[ English ]

Be clever, play clever, and master craps the right way!

Games that use dice and the dice themselves goes back to the Middle Eastern Crusades, but modern craps is just about 100 years old. Modern craps developed from the old Anglo game referred to as Hazard. No one absolutely knows the ancestry of the game, although Hazard is said to have been discovered by the Englishman, Sir William of Tyre, in the 12th century. It is presumed that Sir William’s paladins gambled on Hazard through a siege on the citadel Hazarth in 1125 AD. The title Hazard was gotten from the castle’s name.

Early French colonizers brought the game Hazard to Nova Scotia. In the 1700s, when banished by the British, the French headed down south and settled in southern Louisiana where they after a while became known as Cajuns. When they were driven out of Acadia, they brought their preferred game, Hazard, along. The Cajuns simplified the game and made it mathematically fair. It is said that the Cajuns altered the name to craps, which was derived from the name of the losing throw of two in the game of Hazard, recognized as "crabs."

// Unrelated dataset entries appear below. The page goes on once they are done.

/-- V-T8 and V-T9: a key index of 16 under both policies. -/
theorem test_skp_index16 :
    let s := press (regs (loaded [0xE1, 0x9E]) [(1, 0x10)]) 0
    stepReport s = .fatal (.keyIndexOutOfRange 0x200 0xE19E) ∧ (stepped s).pc = 0x200 ∧
    (stepped (lowNibble s)).pc = 0x204 := by decide

theorem test_sknp :
    (stepped (press (regs (loaded [0xE1, 0xA1]) [(1, 5)]) 5)).pc = 0x202 ∧
    (stepped (regs (loaded [0xE1, 0xA1]) [(1, 5)])).pc = 0x204 := by decide

theorem test_sknp_index16 :
    stepReport (regs (loaded [0xE1, 0xA1]) [(1, 0x10)]) = .fatal (.keyIndexOutOfRange 0x200 0xE1A1) := by decide

theorem test_ld_vx_dt :
    let t := stepped { loaded [0xF1, 0x07] with DT := 0x3C }
    (t.getV 1, t.DT) = (0x3C, 0x3B) := by decide

/-- V-T4: no key pressed. -/
theorem test_ld_vx_k_waits :
    let s := { loaded [0xF2, 0x0A] with DT := 5 }
    hostStep s = (.wait, { s with DT := 4 }) := by decide

/-- V-T5: two keys pressed. -/
theorem test_ld_vx_k_lowest :
    let t := stepped (press (press { loaded [0xF2, 0x0A] with DT := 4 } 9) 0xC)
    (t.getV 2, t.pc, t.DT) = (9, 0x202, 3) := by decide

/-- S8: the setting step decrements its own value, and does not under EXTERNAL_TICK. -/
theorem test_ld_dt_vx :
    let s := regs (loaded [0xF0, 0x15]) [(0, 2)]
    ((stepped s).DT, (stepped (externally s)).DT) = (1, 2) := by decide

theorem test_ld_dt_vx_zero : (stepped (regs (loaded [0xF1, 0x15]) [(1, 0)])).DT = 0 := by decide

theorem test_ld_st_vx : (stepped (regs (loaded [0xF1, 0x18]) [(1, 5)])).ST = 4 := by decide

/-! ### Steps: fetch, unrecognized words, the host (V-S1 to V-S4, V-L1 to V-L4, 2.2) -/

/-- V-S1: the second byte is fetched from 0x000. -/
theorem test_fetch_wraps :
    let t := stepped ({ loaded [] with pc := 0xFFF }.storeBytes 0xFFF [0x61, 0x05])
    (t.getV 1, t.pc) = (5, 0x001) := by decide

/-- V-S2: an odd pc. -/
theorem test_fetch_odd :
    let t := stepped ({ loaded [] with pc := 0x201 }.storeBytes 0x201 [0x60, 0x07])
    (t.getV 0, t.pc) = (7, 0x203) := by decide

theorem test_malformed :
    let s := { loaded [0x51, 0x21] with DT := 5, ST := 1 }
    hostStep s = (.malformedOpcode 0x200 0x5121, { s with pc := 0x202, DT := 4, ST := 0 }) := by decide

theorem test_with_fetch_word : (stepped (State.reset.withFetchWord 16 0x6005)).getV 0 = 5 := by decide

/-- V-S3 and V-S4: a halted core, under EXTERNAL_TICK. -/
theorem test_halted_tick_and_reset :
    let s := press { externally (loaded [0x60, 0x05]) with halt := some (.stackUnderflow 0x200 0x00EE), DT := 2 } 3
    perform .tick s = (.done, s) ∧ hostStep s = (.fatal (.stackUnderflow 0x200 0x00EE), s) ∧
    (perform .reset s).2 = press (externally State.reset) 3 := by decide

/-- V-T10: the tick. -/
theorem test_tick :
    let t := stepped (externally { loaded [0xF1, 0x07] with DT := 2 })
    (t.getV 1, t.DT, (perform .tick t).2.DT) = (2, 2, 1) := by decide

/-- R132: the code the host reads of a step that completes, waits, is unrecognized or overflows the stack. -/
theorem test_step_codes :
    [loaded [0x60, 0x05], loaded [0xF0, 0x0A], loaded [0x00, 0x00], { loaded [0x22, 0x00] with SP := 16 },
      loaded [0x00, 0xEE], regs (loaded [0xE1, 0x9E]) [(1, 0x10)]].map (fun s => (stepReport s).code)
      = [0, 1, 2, 3, 4, 5] := by decide

/-- V-L4: a load leaves the bytes beyond the image. -/
theorem test_load_keeps_rest :
    bytesAt ((State.reset.storeBytes 0x203 [0xAA]).loadProgram [0x12, 0x00]).2 0x200 4 = [0x12, 0x00, 0x00, 0xAA] := by
  decide

/-- R31, R33: the font's first and last bytes and their neighbours after reset. -/
theorem test_reset_font :
    [0x04F, 0x050, 0x09F, 0x0A0, 0xFFF].map State.reset.readByte = [0x00, 0xF0, 0x80, 0x00, 0x00] := by decide

/-- A torn read of the grid between two states may show a cell of each (R150, U3). -/
theorem test_torn_grid :
    TornGrid Grid.clear ((Grid.clear.flip 0 0).flip 1 1) (Grid.clear.flip 1 1) := by
  have h : ∀ c < 64, ∀ r < 32, (Grid.clear.flip 1 1).cell c r = Grid.clear.cell c r ∨
      (Grid.clear.flip 1 1).cell c r = ((Grid.clear.flip 0 0).flip 1 1).cell c r := by decide
  intro c r
  have := h (c % 64) (Nat.mod_lt _ (by decide)) (r % 32) (Nat.mod_lt _ (by decide))
  simpa [Grid.cell] using this

/-! ### Witnesses: a state and operands that meet the hypotheses of each statement that has any

One theorem a statement, or one a clause, named after the statement. -/

/-- A state that no reset leaves: pc at the top of the space, memory written, a held stack entry, timers running. -/
def busy : State :=
  { regs ({ State.reset with pc := 0xFFF }.storeBytes 0xFFF [0x61, 0x05]) [(0, 0xFF), (0xF, 3)] with
    I := 0xFFE, stack := (Vector.replicate 16 0).set 0 0xFFF, SP := 1, DT := 7, ST := 1 }
/-- A halted core. -/
def stopped : State := { busy with halt := some (.stackOverflow 0xFFF 0x2000) }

From Louisiana, the game extended to the Mississippi barges and all over the country. A good many consider the dice maker John H. Winn as the creator of modern craps. In the early 1900s, Winn developed the modern craps setup. He appended the Do not Pass line so gamblers could wager on the dice to lose. Later, he created the spots for Place bets and added the Big 6, Big 8, and Hardways.